DATA EXTRACTS:
/-- Settles O7: every bit belongs to a segment, so the lit segments fix the mask. -/
theorem maskIsItsLitSegments : Obligations.MaskIsItsLitSegments :=
  ⟨fun _ => ⟨rfl, rfl, rfl, rfl, rfl, rfl, rfl⟩, fun _ _ => ⟨fun h _ => h ▸ rfl, eq_of_lit⟩, segmentBit_surjective⟩

/-- A mask is read back from its byte. -/
@[simp] theorem setWidth_zext8 (m : SegmentMask) : (zext8 m).setWidth 7 = m := by
  simp [zext8, BitVec.setWidth_setWidth_of_le]

theorem seg3Cells_seg3Payload {l m r : Byte} (hl : validMask l = true) (hm : validMask m = true)
    (hr : validMask r = true) :
    seg3Cells (seg3Payload l m r) = some (l.setWidth 7, m.setWidth 7, r.setWidth 7) := by
  simp [seg3Cells, seg3Payload, hl, hm, hr]

/-- Settles O8: a mask's byte passes the display's check and holds the mask. -/
theorem seg3PayloadReadsBack : Obligations.Seg3PayloadReadsBack := by
  intro l m r
  refine ⟨rfl, ?_⟩
  rw [seg3Cells_seg3Payload (validMask_zext8 l) (validMask_zext8 m) (validMask_zext8 r)]
  simp

/-! ## The frame view -/

theorem frameByte_address {s : State} (h : s.idx = 0) : frameByte s = some s.addr := by
  rw [frameByte, if_pos h]

theorem frameByte_payload {s : State} (h1 : 1 ≤ s.idx) (h : s.idx ≤ s.plen) : frameByte s = s.pbuf[s.idx - 1]? := by
  rw [frameByte, if_neg (by omega), if_pos h]

theorem frameByte_checksum {s : State} (h : s.idx = s.plen + 1) : frameByte s = some s.csum := by
  rw [frameByte, if_neg (by omega), if_neg (by omega), if_pos h]

/-- Settles O44, position by position; where PBUF holds the payload, the payload's positions hold a byte. -/
theorem frameView : Obligations.FrameView := by
  intro s hbuf
  refine ⟨frameByte_address, fun h1 h => ⟨frameByte_payload h1 h, ?_⟩, frameByte_checksum⟩
  rw [frameByte_payload h1 h, ne_eq, List.getElem?_eq_none_iff]
  omega

end Sys2Proof.Proofs.Memory

/-! PROOFS. The statements of spec/30_encoding.md: descriptors are read as they are written (R81, R82), what a command
of the wrong shape or a reserved code does (R84, R85), how long a packet can be (R94), where its sentinels carry the
address (R87, R88), and the operand forms of digits and strings (R100 to R102). -/

namespace Sys2Proof.Proofs.Encoding

open Sys2Proof Sys2Proof.Machine Sys2Proof.Proofs.Scope Sys2Proof.Proofs.StateRules

/-! ## Reading and writing a descriptor -/

theorem wf_iff (i : Instr) : i.wf = true ↔ i.opnd.length ≤ 255 := by simp [Instr.wf]

/-- R81: a count that fits one byte is written without loss. -/
theorem toNat_ofNat_length {o : List Byte} (h : o.length ≤ 255) : (BitVec.ofNat 8 o.length).toNat = o.length := by
  rw [BitVec.toNat_ofNat, Nat.mod_eq_of_lt (by omega)]

theorem splitDescriptor_encode {i : Instr} (rest : List Byte) (h : i.wf = true) :
    splitDescriptor (encode i ++ rest) = some (descriptorOf i, rest) :=
  splitDescriptor_append (descriptorOf i) rest (toNat_ofNat_length ((wf_iff i).1 h))

/-- The converse of `decode_eq_ok`. -/
theorem decode_of_split {bytes rest : List Byte} {d : Descriptor} {i : Instr}
    (hsplit : splitDescriptor bytes = some (d, rest)) (hd : decodeDescriptor d = .ok i) :
    decode bytes = .ok (i, rest) := by
  simp only [decode, hsplit, hd]

/-- Settles O1: the descriptor is split off whole, and its code names the operation. -/
theorem decodeOfEncodeIsTheCommand : Obligations.DecodeOfEncodeIsTheCommand := by
  intro i rest hwf
  exact decode_of_split (splitDescriptor_encode rest hwf) (decodeDescriptor_descriptorOf i)

/-- Settles O2: what is split off has the right count, so it is the one descriptor of the command it decodes to. -/
theorem encodeOfDecodeIsTheBytes : Obligations.EncodeOfDecodeIsTheBytes := by
  intro bytes i rest h
  obtain ⟨d, hsplit, hd⟩ := decode_eq_ok h
  obtain ⟨hn, hbytes⟩ := splitDescriptor_some bytes d rest hsplit
  obtain ⟨_, _, hopnd⟩ := decodeDescriptor_eq_ok hd
  constructor
  · rw [wf_iff, ← hopnd, hn]
    have hbyte := d.n.isLt
    omega
  · rw [hbytes, eq_descriptorOf hd hn, encode]

/-! ## The length of a packet -/

/-- R153: each byte of the list that needs it costs one byte more. -/
theorem stuff_length (f : List Byte) : (stuff f).length = f.length + f.countP needsEscape := by
  induction f with
  | nil => rfl
  | cons b f ih =>
    rw [stuff_cons, List.length_append, ih, List.length_cons, List.countP_cons]
    rcases stuff1_cases b with ⟨_, hesc, _, hpair⟩ | ⟨_, hesc, _, hsame⟩
    · simp only [hpair, hesc, List.length_cons, List.length_nil, if_true]
      omega
    · simp only [hsame, hesc, List.length_cons, List.length_nil, Bool.false_eq_true, if_false]
      omega

theorem encodePacket_length (a : Byte) (p : List Byte) :
    (encodePacket a p).length = 2 * (p.length + 12 + escapeCount a p) := by
  simp only [encodePacket, wrapped, escapedBody, escapeCount, List.length_append, stuff_length, frame_length,
    header_length, trailer_length]
  omega

/-- Beside the payload only the address and the checksum can need a pair. -/
theorem escapeCount_le (a : Byte) (p : List Byte) : escapeCount a p ≤ p.countP needsEscape + 2 := by
  simp only [escapeCount, frame, packetData, List.cons_append, List.countP_cons, List.countP_append, List.countP_nil]
  split <;> split <;> omega

theorem needsEscape_toNat {b : Byte} (h : needsEscape b = true) : 254 ≤ b.toNat ∧ b.toNat ≤ 255 := by
  obtain rfl | rfl := of_decide_eq_true h
  · decide
  · decide

theorem needsEscape_of_validMask {b : Byte} (h : validMask b = true) : needsEscape b = false := by
  by_contra hesc
  obtain ⟨hlo, _⟩ := needsEscape_toNat (Bool.eq_true_of_not_eq_false hesc)
  have hhi := (validMask_iff b).1 h
  omega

AIM OF THE TASK: Everything above from the line with "exact decode_of_split (splitDescriptor_encode" to the line with "intro bytes i rest h", both included, must be repeated exactly, and nothing outside that range.

EXPECTED OUTPUT:
  exact decode_of_split (splitDescriptor_encode rest hwf) (decodeDescriptor_descriptorOf i)

/-- Settles O2: what is split off has the right count, so it is the one descriptor of the command it decodes to. -/
theorem encodeOfDecodeIsTheBytes : Obligations.EncodeOfDecodeIsTheBytes := by
  intro bytes i rest h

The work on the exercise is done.